Exercise: Write out the listing exactly as it is given.

>>

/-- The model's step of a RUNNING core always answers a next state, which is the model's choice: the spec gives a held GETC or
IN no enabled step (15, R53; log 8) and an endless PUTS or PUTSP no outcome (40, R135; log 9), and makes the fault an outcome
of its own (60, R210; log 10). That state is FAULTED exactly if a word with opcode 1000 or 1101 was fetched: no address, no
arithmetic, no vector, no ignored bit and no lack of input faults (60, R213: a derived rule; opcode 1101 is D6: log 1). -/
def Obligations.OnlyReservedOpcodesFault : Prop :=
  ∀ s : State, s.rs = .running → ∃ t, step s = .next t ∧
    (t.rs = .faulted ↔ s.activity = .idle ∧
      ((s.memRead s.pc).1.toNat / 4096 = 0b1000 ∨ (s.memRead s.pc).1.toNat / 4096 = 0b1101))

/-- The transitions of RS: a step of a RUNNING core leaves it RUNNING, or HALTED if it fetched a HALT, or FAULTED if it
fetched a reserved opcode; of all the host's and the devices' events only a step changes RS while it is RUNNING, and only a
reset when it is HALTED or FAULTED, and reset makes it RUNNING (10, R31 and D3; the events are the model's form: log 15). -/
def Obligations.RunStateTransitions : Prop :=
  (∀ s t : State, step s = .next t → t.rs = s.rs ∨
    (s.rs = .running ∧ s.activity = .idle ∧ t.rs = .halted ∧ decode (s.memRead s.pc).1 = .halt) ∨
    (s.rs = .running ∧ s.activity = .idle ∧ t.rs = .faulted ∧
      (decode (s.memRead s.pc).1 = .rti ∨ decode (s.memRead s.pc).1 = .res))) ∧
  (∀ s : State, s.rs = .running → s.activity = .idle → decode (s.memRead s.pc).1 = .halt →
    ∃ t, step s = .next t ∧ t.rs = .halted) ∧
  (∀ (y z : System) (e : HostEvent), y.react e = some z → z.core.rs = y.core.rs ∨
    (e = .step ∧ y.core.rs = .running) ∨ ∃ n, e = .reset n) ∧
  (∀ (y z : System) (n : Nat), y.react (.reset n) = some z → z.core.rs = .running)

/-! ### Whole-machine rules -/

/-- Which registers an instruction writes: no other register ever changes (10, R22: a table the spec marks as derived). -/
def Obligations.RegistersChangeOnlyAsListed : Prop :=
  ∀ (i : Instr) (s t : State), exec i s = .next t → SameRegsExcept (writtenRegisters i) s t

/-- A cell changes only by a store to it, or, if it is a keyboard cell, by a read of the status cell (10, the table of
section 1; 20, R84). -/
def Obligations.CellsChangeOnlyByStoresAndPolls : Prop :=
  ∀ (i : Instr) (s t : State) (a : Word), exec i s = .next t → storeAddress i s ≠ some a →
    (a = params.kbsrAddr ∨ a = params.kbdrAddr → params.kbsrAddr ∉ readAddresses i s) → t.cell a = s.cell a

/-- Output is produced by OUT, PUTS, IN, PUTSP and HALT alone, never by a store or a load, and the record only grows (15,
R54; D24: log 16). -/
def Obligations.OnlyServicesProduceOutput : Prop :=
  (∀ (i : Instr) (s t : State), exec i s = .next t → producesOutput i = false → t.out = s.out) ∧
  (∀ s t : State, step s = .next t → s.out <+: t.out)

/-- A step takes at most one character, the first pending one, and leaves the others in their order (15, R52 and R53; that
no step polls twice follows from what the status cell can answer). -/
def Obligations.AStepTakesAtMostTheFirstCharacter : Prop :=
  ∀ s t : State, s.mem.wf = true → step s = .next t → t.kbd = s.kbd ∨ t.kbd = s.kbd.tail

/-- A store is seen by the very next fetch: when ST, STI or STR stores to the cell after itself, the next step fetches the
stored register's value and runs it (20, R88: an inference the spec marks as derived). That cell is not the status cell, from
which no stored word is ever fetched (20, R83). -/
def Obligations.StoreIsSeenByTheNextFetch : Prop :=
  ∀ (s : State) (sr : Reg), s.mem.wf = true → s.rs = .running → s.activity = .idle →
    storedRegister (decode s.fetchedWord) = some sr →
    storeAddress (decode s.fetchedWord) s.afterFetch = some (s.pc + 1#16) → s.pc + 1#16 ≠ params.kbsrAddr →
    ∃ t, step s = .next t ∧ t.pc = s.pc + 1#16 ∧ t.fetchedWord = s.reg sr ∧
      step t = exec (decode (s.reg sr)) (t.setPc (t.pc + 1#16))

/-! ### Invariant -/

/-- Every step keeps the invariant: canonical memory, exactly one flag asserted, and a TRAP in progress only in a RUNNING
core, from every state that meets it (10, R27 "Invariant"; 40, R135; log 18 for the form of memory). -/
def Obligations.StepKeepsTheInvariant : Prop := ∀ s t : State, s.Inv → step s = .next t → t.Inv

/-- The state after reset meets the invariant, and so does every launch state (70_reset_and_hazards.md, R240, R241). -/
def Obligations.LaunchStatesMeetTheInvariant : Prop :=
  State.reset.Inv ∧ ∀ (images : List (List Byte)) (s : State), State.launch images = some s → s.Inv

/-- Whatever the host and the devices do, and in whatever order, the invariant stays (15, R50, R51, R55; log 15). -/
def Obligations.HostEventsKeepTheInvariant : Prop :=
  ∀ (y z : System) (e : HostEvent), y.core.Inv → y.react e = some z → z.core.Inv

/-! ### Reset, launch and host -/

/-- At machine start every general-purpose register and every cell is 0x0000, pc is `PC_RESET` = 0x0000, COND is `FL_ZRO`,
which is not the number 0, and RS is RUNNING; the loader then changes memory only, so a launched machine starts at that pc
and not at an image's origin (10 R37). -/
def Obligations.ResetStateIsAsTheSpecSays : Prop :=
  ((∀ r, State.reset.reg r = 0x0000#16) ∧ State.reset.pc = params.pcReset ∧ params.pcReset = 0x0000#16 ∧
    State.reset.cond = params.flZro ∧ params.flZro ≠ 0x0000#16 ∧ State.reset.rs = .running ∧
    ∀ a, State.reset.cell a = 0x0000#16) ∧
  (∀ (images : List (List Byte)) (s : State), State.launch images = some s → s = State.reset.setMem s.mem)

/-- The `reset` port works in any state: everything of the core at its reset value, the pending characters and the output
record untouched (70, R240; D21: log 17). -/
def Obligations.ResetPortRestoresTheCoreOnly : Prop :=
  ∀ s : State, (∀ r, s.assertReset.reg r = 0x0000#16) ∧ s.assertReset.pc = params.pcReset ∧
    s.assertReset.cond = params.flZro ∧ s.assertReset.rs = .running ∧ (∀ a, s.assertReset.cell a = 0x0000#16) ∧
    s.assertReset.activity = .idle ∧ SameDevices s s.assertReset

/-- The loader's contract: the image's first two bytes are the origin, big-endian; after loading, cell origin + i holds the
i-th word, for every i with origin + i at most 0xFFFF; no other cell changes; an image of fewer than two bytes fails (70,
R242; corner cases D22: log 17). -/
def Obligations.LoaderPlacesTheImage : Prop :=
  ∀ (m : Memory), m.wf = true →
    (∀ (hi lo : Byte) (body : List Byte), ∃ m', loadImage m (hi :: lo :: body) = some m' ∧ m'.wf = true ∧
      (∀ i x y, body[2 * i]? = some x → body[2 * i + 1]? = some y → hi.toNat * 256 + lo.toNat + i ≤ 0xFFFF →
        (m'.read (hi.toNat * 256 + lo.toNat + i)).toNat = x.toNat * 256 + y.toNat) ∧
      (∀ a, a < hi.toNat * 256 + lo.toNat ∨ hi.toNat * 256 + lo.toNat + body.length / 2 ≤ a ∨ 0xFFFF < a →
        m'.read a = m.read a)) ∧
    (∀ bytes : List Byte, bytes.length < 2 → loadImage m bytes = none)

<<

Written response:
/-- The model's step of a RUNNING core always answers a next state, which is the model's choice: the spec gives a held GETC or
IN no enabled step (15, R53; log 8) and an endless PUTS or PUTSP no outcome (40, R135; log 9), and makes the fault an outcome
of its own (60, R210; log 10). That state is FAULTED exactly if a word with opcode 1000 or 1101 was fetched: no address, no
arithmetic, no vector, no ignored bit and no lack of input faults (60, R213: a derived rule; opcode 1101 is D6: log 1). -/
def Obligations.OnlyReservedOpcodesFault : Prop :=
  ∀ s : State, s.rs = .running → ∃ t, step s = .next t ∧
    (t.rs = .faulted ↔ s.activity = .idle ∧
      ((s.memRead s.pc).1.toNat / 4096 = 0b1000 ∨ (s.memRead s.pc).1.toNat / 4096 = 0b1101))

/-- The transitions of RS: a step of a RUNNING core leaves it RUNNING, or HALTED if it fetched a HALT, or FAULTED if it
fetched a reserved opcode; of all the host's and the devices' events only a step changes RS while it is RUNNING, and only a
reset when it is HALTED or FAULTED, and reset makes it RUNNING (10, R31 and D3; the events are the model's form: log 15). -/
def Obligations.RunStateTransitions : Prop :=
  (∀ s t : State, step s = .next t → t.rs = s.rs ∨
    (s.rs = .running ∧ s.activity = .idle ∧ t.rs = .halted ∧ decode (s.memRead s.pc).1 = .halt) ∨
    (s.rs = .running ∧ s.activity = .idle ∧ t.rs = .faulted ∧
      (decode (s.memRead s.pc).1 = .rti ∨ decode (s.memRead s.pc).1 = .res))) ∧
  (∀ s : State, s.rs = .running → s.activity = .idle → decode (s.memRead s.pc).1 = .halt →
    ∃ t, step s = .next t ∧ t.rs = .halted) ∧
  (∀ (y z : System) (e : HostEvent), y.react e = some z → z.core.rs = y.core.rs ∨
    (e = .step ∧ y.core.rs = .running) ∨ ∃ n, e = .reset n) ∧
  (∀ (y z : System) (n : Nat), y.react (.reset n) = some z → z.core.rs = .running)

/-! ### Whole-machine rules -/

/-- Which registers an instruction writes: no other register ever changes (10, R22: a table the spec marks as derived). -/
def Obligations.RegistersChangeOnlyAsListed : Prop :=
  ∀ (i : Instr) (s t : State), exec i s = .next t → SameRegsExcept (writtenRegisters i) s t

/-- A cell changes only by a store to it, or, if it is a keyboard cell, by a read of the status cell (10, the table of
section 1; 20, R84). -/
def Obligations.CellsChangeOnlyByStoresAndPolls : Prop :=
  ∀ (i : Instr) (s t : State) (a : Word), exec i s = .next t → storeAddress i s ≠ some a →
    (a = params.kbsrAddr ∨ a = params.kbdrAddr → params.kbsrAddr ∉ readAddresses i s) → t.cell a = s.cell a

/-- Output is produced by OUT, PUTS, IN, PUTSP and HALT alone, never by a store or a load, and the record only grows (15,
R54; D24: log 16). -/
def Obligations.OnlyServicesProduceOutput : Prop :=
  (∀ (i : Instr) (s t : State), exec i s = .next t → producesOutput i = false → t.out = s.out) ∧
  (∀ s t : State, step s = .next t → s.out <+: t.out)

/-- A step takes at most one character, the first pending one, and leaves the others in their order (15, R52 and R53; that
no step polls twice follows from what the status cell can answer). -/
def Obligations.AStepTakesAtMostTheFirstCharacter : Prop :=
  ∀ s t : State, s.mem.wf = true → step s = .next t → t.kbd = s.kbd ∨ t.kbd = s.kbd.tail

/-- A store is seen by the very next fetch: when ST, STI or STR stores to the cell after itself, the next step fetches the
stored register's value and runs it (20, R88: an inference the spec marks as derived). That cell is not the status cell, from
which no stored word is ever fetched (20, R83). -/
def Obligations.StoreIsSeenByTheNextFetch : Prop :=
  ∀ (s : State) (sr : Reg), s.mem.wf = true → s.rs = .running → s.activity = .idle →
    storedRegister (decode s.fetchedWord) = some sr →
    storeAddress (decode s.fetchedWord) s.afterFetch = some (s.pc + 1#16) → s.pc + 1#16 ≠ params.kbsrAddr →
    ∃ t, step s = .next t ∧ t.pc = s.pc + 1#16 ∧ t.fetchedWord = s.reg sr ∧
      step t = exec (decode (s.reg sr)) (t.setPc (t.pc + 1#16))

/-! ### Invariant -/

/-- Every step keeps the invariant: canonical memory, exactly one flag asserted, and a TRAP in progress only in a RUNNING
core, from every state that meets it (10, R27 "Invariant"; 40, R135; log 18 for the form of memory). -/
def Obligations.StepKeepsTheInvariant : Prop := ∀ s t : State, s.Inv → step s = .next t → t.Inv

/-- The state after reset meets the invariant, and so does every launch state (70_reset_and_hazards.md, R240, R241). -/
def Obligations.LaunchStatesMeetTheInvariant : Prop :=
  State.reset.Inv ∧ ∀ (images : List (List Byte)) (s : State), State.launch images = some s → s.Inv

/-- Whatever the host and the devices do, and in whatever order, the invariant stays (15, R50, R51, R55; log 15). -/
def Obligations.HostEventsKeepTheInvariant : Prop :=
  ∀ (y z : System) (e : HostEvent), y.core.Inv → y.react e = some z → z.core.Inv

/-! ### Reset, launch and host -/

/-- At machine start every general-purpose register and every cell is 0x0000, pc is `PC_RESET` = 0x0000, COND is `FL_ZRO`,
which is not the number 0, and RS is RUNNING; the loader then changes memory only, so a launched machine starts at that pc
and not at an image's origin (10 R37). -/
def Obligations.ResetStateIsAsTheSpecSays : Prop :=
  ((∀ r, State.reset.reg r = 0x0000#16) ∧ State.reset.pc = params.pcReset ∧ params.pcReset = 0x0000#16 ∧
    State.reset.cond = params.flZro ∧ params.flZro ≠ 0x0000#16 ∧ State.reset.rs = .running ∧
    ∀ a, State.reset.cell a = 0x0000#16) ∧
  (∀ (images : List (List Byte)) (s : State), State.launch images = some s → s = State.reset.setMem s.mem)

/-- The `reset` port works in any state: everything of the core at its reset value, the pending characters and the output
record untouched (70, R240; D21: log 17). -/
def Obligations.ResetPortRestoresTheCoreOnly : Prop :=
  ∀ s : State, (∀ r, s.assertReset.reg r = 0x0000#16) ∧ s.assertReset.pc = params.pcReset ∧
    s.assertReset.cond = params.flZro ∧ s.assertReset.rs = .running ∧ (∀ a, s.assertReset.cell a = 0x0000#16) ∧
    s.assertReset.activity = .idle ∧ SameDevices s s.assertReset

/-- The loader's contract: the image's first two bytes are the origin, big-endian; after loading, cell origin + i holds the
i-th word, for every i with origin + i at most 0xFFFF; no other cell changes; an image of fewer than two bytes fails (70,
R242; corner cases D22: log 17). -/
def Obligations.LoaderPlacesTheImage : Prop :=
  ∀ (m : Memory), m.wf = true →
    (∀ (hi lo : Byte) (body : List Byte), ∃ m', loadImage m (hi :: lo :: body) = some m' ∧ m'.wf = true ∧
      (∀ i x y, body[2 * i]? = some x → body[2 * i + 1]? = some y → hi.toNat * 256 + lo.toNat + i ≤ 0xFFFF →
        (m'.read (hi.toNat * 256 + lo.toNat + i)).toNat = x.toNat * 256 + y.toNat) ∧
      (∀ a, a < hi.toNat * 256 + lo.toNat ∨ hi.toNat * 256 + lo.toNat + body.length / 2 ≤ a ∨ 0xFFFF < a →
        m'.read a = m.read a)) ∧
    (∀ bytes : List Byte, bytes.length < 2 → loadImage m bytes = none)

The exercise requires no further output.